Calgary-based artist, Bram Timmer, was chosen by a committee of Bankview residents to create these pieces as part of the City of Calgary’s Public Art Utility Box Program. They are entitled ‘Bankview Past,’ and ‘Bankview Future.’ Recently Theresa, (a community member involved with the artist selection process for Bankview) interviewed Bram about these pieces and his experience in creating them.

Question: What was your first impression about the community of Bankview?

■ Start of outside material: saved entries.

-- ==== Sys2Proof/Machine/Flights.lean ====
section
/-! DEFINITION. The flight store: the flight table, references, the loop cache, LOAD_FLIGHT, flight-store writes, vector
codes and drive states (chapter "Flights and the flight store", R82–R121). -/
namespace Sys2Proof.Machine

/-! ### Access to flights, alcoves and halls -/

def State.flt_ (s : State) (h f : Nat) : FlightX := tabGet (fun _ => ({} : FlightX)) s.flights (4096 * h + f)
def State.setFlt (s : State) (h f : Nat) (x : FlightX) : State :=
  { s with flights := tabSet (fun _ => ({} : FlightX)) s.flights (4096 * h + f) x }

/-- Alcove `i` (0–95) of hall `h`. -/
def State.alc (s : State) (h i : Nat) : AlcX := tabGet (fun _ => ({} : AlcX)) s.alcs (96 * h + i)
def State.setAlc (s : State) (h i : Nat) (x : AlcX) : State :=
  { s with alcs := tabSet (fun _ => ({} : AlcX)) s.alcs (96 * h + i) x }
def State.modAlc (s : State) (h i : Nat) (f : AlcX → AlcX) : State := s.setAlc h i (f (s.alc h i))

def State.hl (s : State) (h : Nat) : HallX := tabGet (fun _ => ({} : HallX)) s.halls h
def State.setHl (s : State) (h : Nat) (x : HallX) : State := { s with halls := tabSet (fun _ => ({} : HallX)) s.halls h x }
def State.modHl (s : State) (h : Nat) (f : HallX → HallX) : State := s.setHl h (f (s.hl h))
def State.modEng (s : State) (h : Nat) (f : EngX → EngX) : State := s.modHl h (fun x => { x with eng := f x.eng })
def State.modHold (s : State) (h : Nat) (f : HoldX → HoldX) : State := s.modHl h (fun x => { x with hold := f x.hold })

/-- What bank `b` (0–2) of hall `h` keeps. -/
def State.bank (s : State) (h b : Nat) : BankX := tabGet (fun _ => ({} : BankX)) (s.hl h).banks b
def State.modBank (s : State) (h b : Nat) (f : BankX → BankX) : State :=
  s.modHl h (fun x => { x with banks := tabSet (fun _ => ({} : BankX)) x.banks b (f (tabGet (fun _ => ({} : BankX)) x.banks b)) })

/-- The live bank of hall `h`: 0–2, or none. -/
def State.liveBank (s : State) (h : Nat) : Option Nat :=
  let v := s.g (F.HALL_STAT.LIVE_BANK h)
  if v = 0 then none else some (v - 1)

/-- The alcoves of bank `b`, by their index in the hall (R24). -/
def bankAlcs (b : Nat) : List Nat := (List.range 32).map (fun k => 32 * b + k)

/-! ### References (R96) -/

/-- The flights that the LOOP frames of a stack refer to. -/
def stackRefs : List Frame → List Nat
  | [] => []
  | .loop _ _ _ refs :: r => refs ++ stackRefs r
  | .call _ :: r => stackRefs r

/-- Alcove `i` references flight `f`. -/
def State.refers (s : State) (h i f : Nat) : Bool :=
  let a := s.alc h i
  let st := s.alcSt h i
  (st == alcLive && (a.cur == some f || a.next == some f)) ||
    ((st == alcLive || st == alcParked) && (stackRefs a.ctx.stack).contains f)

/-- REFS of flight `f`: the alcoves that reference it. -/
def State.refs (s : State) (h f : Nat) : Nat := ((List.range 96).filter (fun i => s.refers h i f)).length

/-! ### Loop cache (R109–R111) -/

/-- Granules of the loop cache reserved or pinned. -/
def cacheUsed : List CacheRes → Nat
  | [] => 0
  | c :: r => c.granules + cacheUsed r

/-- LC_STAT follows the reservations. -/
def lcStat (h : Nat) (s : State) : State :=
  (s.p (F.LC_STAT.USED h) (cacheUsed (s.hl h).cache)).p (F.LC_STAT.NPIN h) (s.hl h).cache.length

/-- LOOP_CACHE_RESERVE: a PINNABLE flight becoming ACTIVE reserves its granules, or LC_FULL is set (R109, R110). -/
def cacheReserve (h f : Nat) (s : State) : State :=
  let x := s.flt_ h f
  if !x.pinnable then s
  else if cacheUsed (s.hl h).cache + x.len ≤ 1024 then
    lcStat h (s.modHl h (fun y => { y with cache := y.cache ++ [⟨f, x.len, false⟩] }))
  else s.set1 (F.FLT_STAT.LC_FULL h)

/-- The granules of a flight leaving ACTIVE are freed (R111). -/
def cacheFree (h f : Nat) (s : State) : State :=
  lcStat h (s.modHl h (fun y => { y with cache := y.cache.filter (fun c => c.flight != f) }))

/-- Flight `f` plays from the loop cache. -/
def State.pinned (s : State) (h f : Nat) : Bool := (s.hl h).cache.any (fun c => c.flight == f && c.pinned)

/-- One flight of the table after references have changed: VALID and referenced becomes ACTIVE, ACTIVE without a
reference becomes VALID (R97, R111). -/
def refUpdate1 (h f : Nat) (s : State) : State :=
  let x := s.flt_ h f
  let n := s.refs h f
  if x.st = 2 && n != 0 then cacheReserve h f (s.setFlt h f { x with st := 3 })
  else if x.st = 3 && n = 0 then cacheFree h f (s.setFlt h f { x with st := 2 })
  else s

/-- Every flight of hall `h` after references have changed, flights that lose their last reference first, then by
rising number (assumption 14). -/
def refsUpdate (h : Nat) (s : State) : State :=
  let fs := (s.flights.filter (fun e => e.1 / 4096 == h)).map (fun e => e.1 % 4096)
  (s.over (fs.filter (fun f => (s.flt_ h f).st == 3)) (refUpdate1 h)).over fs (refUpdate1 h)

/-! ### Stored flights -/

/-- Two granule ranges share a granule. -/
def overlaps (a la b lb : Nat) : Bool := a < b + lb && b < a + la

/-- The lowest-numbered other flight that is not EMPTY and overlaps a range (R93). -/
def State.conflict (s : State) (h f start len : Nat) : Option Nat :=
  ((s.flights.filter (fun e => e.1 / 4096 == h && e.1 % 4096 != f && e.2.st != 0 && overlaps start len e.2.start e.2.len)).map
    (fun e => e.1 % 4096)).head?

/-- The CRC-32 of a flight's stored range (R95). -/
def State.fltCrc (s : State) (h : Nat) (x : FlightX) : Nat := crc32 (s.rdBytes h (x.start * 1024) (x.len * 1024))

/-- Byte `a` of the flight store lies in a flight that is LOADING and was opened with MODE OPEN (R98). -/
def State.fltOpen (s : State) (h a : Nat) : Bool :=
  s.flights.any (fun e => e.1 / 4096 == h && e.2.st == 1 && e.2.opened && e.2.start * 1024 ≤ a &&
    a < (e.2.start + e.2.len) * 1024)

/-- A write to the flight store lands when every byte lies in an opened LOADING flight; otherwise it is dropped whole
with WPROT and WDROP_CNT (R98).  The Boolean tells whether it landed. -/
def flightWrite (h a : Nat) (bytes : List Nat) (s : State) : State × Bool :=
  if (List.range bytes.length).all (fun i => s.fltOpen h (a + i)) then (s.wrBytes h a bytes, true)
  else ((s.set1 (F.FLT_STAT.WPROT h)).count (F.WDROP_CNT.COUNT h) (F.WDROP_CNT.SAT h), false)

/-! ### LOAD_FLIGHT (R101–R104) -/

/-- The completion result of LOAD_FLIGHT (R103). -/
def loadFlightRes (f st detail crc conflict : Nat) : List (Nat × Nat × Nat) :=
  [(8, 2, f), (10, 1, st), (11, 1, detail), (12, 4, crc), (16, 2, conflict)]

/-- A flight rewritten by MODE DMA or OPEN: LOADING, with the descriptor's operands (R97). -/
def flightOf (d : BitVec 512) : FlightX :=
  { st := 1
    start := dscBits d 24 0 18
    len := dscBits d 28 0 19
    pclass := dscBits d 23 3 3
    pinnable := dscBits d 23 2 1 == 1
    trigger := dscBits d 23 1 1 == 1
    stretchable := dscBits d 23 0 1 == 1 }

/-- Reserved bits of a LOAD_FLIGHT that R101 does not let its MODE ignore are clear. -/
def loadFlightRsv (d : BitVec 512) (mode : Nat) : Bool :=
  dscBits d 21 4 4 == 0 && dscBits d 22 2 6 == 0 && dscZeroFrom d 32 &&
    (2 ≤ mode || (dscBits d 23 6 2 == 0 && dscBits d 24 18 14 == 0 && dscBits d 28 19 13 == 0))

/-- LOAD_FLIGHT on an existing hall, by the order of R102; ownership after the checks of form (R235). -/
def loadFlight (q : Nat) (r : DescRun) (s : State) : State :=
  let d := r.desc
  let h := dUnit d
  let f := dscBits d 20 0 12
  let mode := dscBits d 22 0 2
  let x := s.flt_ h f
  let n := flightOf d
  let load := mode < 2
  let fail (st : Status) (detail : Nat) (conf : Nat := 0) :=
    s.complete r.did st (loadFlightRes f (if s.hallOk h then x.st else 0) detail 0 conf)
  if h < 32 && !s.hallOk h then fail .absent 0
  else if 31 < h || !loadFlightRsv d mode || (mode = 0 && dAddr d % 16 != 0) then fail .badop 1
  else if load && n.len < 4 then fail .badlen 1
  else if load && s.part.granules < n.start + n.len then fail .badlen 2
  else if load && n.pinnable && 1024 < n.len then fail .badlen 3
  else if load && dLen d != (if mode = 0 then n.len * 1024 else 0) then fail .badlen 4
  else if !r.owns h then (s.lastErr q 3 r.qpos).complete r.did .denied []
  else if x.st = 3 then fail .busy 1
  else if x.st = 1 && s.refs h f != 0 && mode != 2 then fail .busy 2
  else if x.st = 1 && x.dma.isSome then fail .busy 3
  else
    match (if load then s.conflict h f n.start n.len else none) with
    | some c => fail .denied 1 c
    | none =>
      match mode with
      | 0 => (s.setFlt h f { n with dma := some r.did }).send (.hostRead (dAddr d) (dLen d))
      | 1 => (s.setFlt h f { n with opened := true }).complete r.did .ok (loadFlightRes f 1 0 0 0)
      | 2 =>
        if x.st != 1 || !x.opened then fail .denied 2
        else
          let crc := s.fltCrc h x
          let s1 := refsUpdate h (s.setFlt h f { x with st := 2, opened := false, crc := crc })
          s1.complete r.did .ok (loadFlightRes f (s1.flt_ h f).st 0 crc 0)
      | _ => (s.setFlt h f {}).complete r.did .ok (loadFlightRes f 0 0 0 0)

/-- LOAD_FLIGHT (R102). -/
def execLoadFlight (q : Nat) (s : State) : Host.Outcome State Fault Refusal :=
  .next (s.withDesc q 0x0002 (loadFlight q))

/-- LOAD_FLIGHT_DMA_DONE: the last entry of a DMA load is stored; `data` are the bytes read from host memory (R97). -/
def execLoadFlightDmaDone (h f : Nat) (data : List Nat) (s : State) : Host.Outcome State Fault Refusal :=
  .next (
    let x := s.flt_ h f
    match x.dma with
    | some did =>
      if x.st = 1 && data.length == x.len * 1024 then
        let s1 := s.wrBytes h (x.start * 1024) data
        let crc := crc32 data
        let s2 := refsUpdate h (s1.setFlt h f { x with st := 2, dma := none, crc := crc })
        s2.complete did .ok (loadFlightRes f (s2.flt_ h f).st 0 crc 0)
      else s
    | none => s)

/-- LOAD_FLIGHT_DMA_FAIL: a host read error frees the range (R97).  DETAIL is not stated for FAULTED (assumption 15). -/
def execLoadFlightDmaFail (h f : Nat) (s : State) : Host.Outcome State Fault Refusal :=
  .next (
    let x := s.flt_ h f
    match x.dma with
    | some did =>
      let (v, s1) := s.draw 8
      (s1.setFlt h f {}).complete did .faulted (loadFlightRes f 0 v 0 0)
    | none => s)

/-! ### Reading a descriptor (R121) -/

/-- FLT_DESC_LO, FLT_DESC_HI and FLT_CRC of a flight as they stand. -/
def State.fltWords (s : State) (h f : Nat) : Nat × Nat × Nat :=
  let x := s.flt_ h f
  (pack [(30, 2, x.st), (29, 1, (s.pinned h f).toNat), (28, 1, x.pinnable.toNat), (27, 1, x.trigger.toNat),
      (26, 1, x.stretchable.toNat), (23, 3, x.pclass), (0, 18, x.start)],
    pack [(25, 7, s.refs h f), (24, 1, x.dma.isSome.toNat), (0, 19, x.len)],
    if 2 ≤ x.st then x.crc else 0)

/-- The data a read returns on an access path: 0 PCIe, 1 MSPI. -/
def State.setRead (s : State) (path : Path) (w : Word) : State :=
  { s with rdata := tabSet (fun _ => 0) s.rdata path.idx w }

/-- A read of the host: before service and during a shutdown it returns zero (R462, R542). -/
def State.hostRead (s : State) (path : Path) (f : State → State) : State :=
  if s.inService && s.awake then f s else s.setRead path 0

/-- The snapshot that a read of FLT_DESC_LO takes. -/
def fltSnapTake (h : Nat) (s : State) : State :=
  s.modHl h (fun x => { x with fltSnap := s.fltWords h (s.g (F.FLT_IDX.IDX h)) })

/-- A read of FLT_DESC_LO. -/
def fltDescLoRead (path : Path) (h : Nat) (s : State) : State :=
  let s1 := fltSnapTake h s
  s1.setRead path (BitVec.ofNat 32 (s1.hl h).fltSnap.1)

When I was guided through the community, I noticed the incredible mixture of old and new architecture – nestled away in the hills – overlooking downtown (the bank). Oddly enough, I felt as if some of the homes built in the early 1900s were living and protecting the community from becoming too nondescript. With its communal gardens adding to the hilly green spaces I quickly realized Bankview is a hidden gem that’s easily accessible and admirable.

Question: What drove you to speak & listen to all the community’s residents? How did you translate that feedback into a visual work of art?

As part of any public art project, the community, which the piece is for,is your audience and without knowing them, you’re ill informed about creating any resonating piece of art. The Stampede Breakfast was the opportune time to reach out to the community of Bankview and involve them in a collage of descriptive words that held meaning to what the community means to each one of its members. Though seeing people write on a massive sheet spanning the width of a building was entertaining, it didn’t hold as much meaning as the individual conversations I had. Once those conversations started, there was no stopping them – everyone had wonderful stories to share that I can’t do justice by recapping here. Everyone I spoke with was enthusiastic about art, and when they knew they could be a part of it, even more so. I owe a great deal to everyone’s kindness for sharing their stories with a stranger. After the feedback was collected it was time to digest and categorize it. The wide range of input narrowed down the choices to creating something resembling the past and the future. Then I started sketching out an idea.

Question: What was particularly inspiring to you in this process?

The history of Bankview is one you’d expect from the region – ranchlands, cattle, horses and plenty of wide-open spaces. What inspired me was the mixture of “old and new” thriving in a community. A vast and meaningful history, passed on from generation to generation was relayed in many stories from the elderly community members I spoke with. The diversity within Bankview was apparent when I spoke with community members that moved here from countries all over the world. It told me that the future of Bankview is multicultural, inclusive, and good at adapting to the relentless flow of time.